Exercise
Below are records; work out how many of their lines hold the string "hdown" and give that number alone.

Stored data
_____

/-- Settles O22: the bytes of an entry word by word, then the status of each operation, which refuses the call or lets it act. -/
theorem pagesAreCounted : Obligations.PagesAreCounted := by
  unfold Obligations.PagesAreCounted
  refine ⟨fun e haddr hnext hlease href => ⟨e.length_bytes, entryOf_bytes haddr hnext hlease href,
    entryConsistent_bytes haddr hnext hlease href⟩, fun s t x e hdown hup hpage hcopied hop hread => ?calls⟩
  case calls =>
    have hrun := State.runCall_served hdown hup hpage hcopied hop hread
    refine ⟨fun h => ?pin, fun h => ?unpin, fun h => ?share, fun h => ?free, fun h => ?query⟩ <;> rw [hrun, h]
    case pin =>
      rw [opStatus_pin, apply_ite (t.outcomeCall x e _), apply_ite (t.outcomeCall x e _)]
      rfl
    case unpin => exact apply_ite (t.outcomeCall x e _) ..
    case share =>
      rw [opStatus_share, apply_ite (t.outcomeCall x e _), apply_ite (t.outcomeCall x e _)]
      rfl
    case free => exact (congrArg _ (opStatus_free e x.n)).trans (apply_ite (t.outcomeCall x e _) ..)
    case query => exact State.effectCall_unchanged

end Sys2Proof.Machine
end

section
/-! PROOF. The scout's selection: the forced pages and the best of the others, in slice order (R220). -/

open Sys2Proof

namespace Sys2Proof.Machine

/-! ## Insertion by a strict order, behind the elements that are level -/

/-- The element put before the first that the order `r` places behind it. -/
def insertWhere {α : Type} (r : α → α → Bool) (x : α) : List α → List α
  | [] => [x]
  | y :: t => if r x y then x :: y :: t else y :: insertWhere r x t

theorem insertWhere_perm {α : Type} (r : α → α → Bool) (x : α) : ∀ l : List α, (insertWhere r x l).Perm (x :: l)
  | [] => .refl _
  | y :: t => by
    rw [insertWhere]
    split
    · exact .refl _
    · exact ((insertWhere_perm r x t).cons y).trans (.swap x y t)

theorem foldl_insertWhere_perm {α : Type} (r : α → α → Bool) (l : List α) :
    ∀ t : List α, (l.foldl (fun t x => insertWhere r x t) t).Perm (l ++ t) := by
  induction l with
  | nil => exact fun t => .refl t
  | cons x l ih => exact fun t => (ih _).trans (((insertWhere_perm r x t).append_left l).trans List.perm_middle)

/-- The elements of a list inserted one by one. -/
def insertAll {α : Type} (r : α → α → Bool) (l : List α) : List α := l.foldl (fun t x => insertWhere r x t) []

theorem insertAll_perm {α : Type} (r : α → α → Bool) (l : List α) : (insertAll r l).Perm l :=
  (foldl_insertWhere_perm r l []).trans (.of_eq (List.append_nil l))

section Order
variable {α : Type} {r : α → α → Bool} (hasymm : ∀ a b, r a b = true → r b a = false)
  (hsplit : ∀ a b c, r a c = true → r a b = true ∨ r b c = true)
include hasymm hsplit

_____

Answer section
2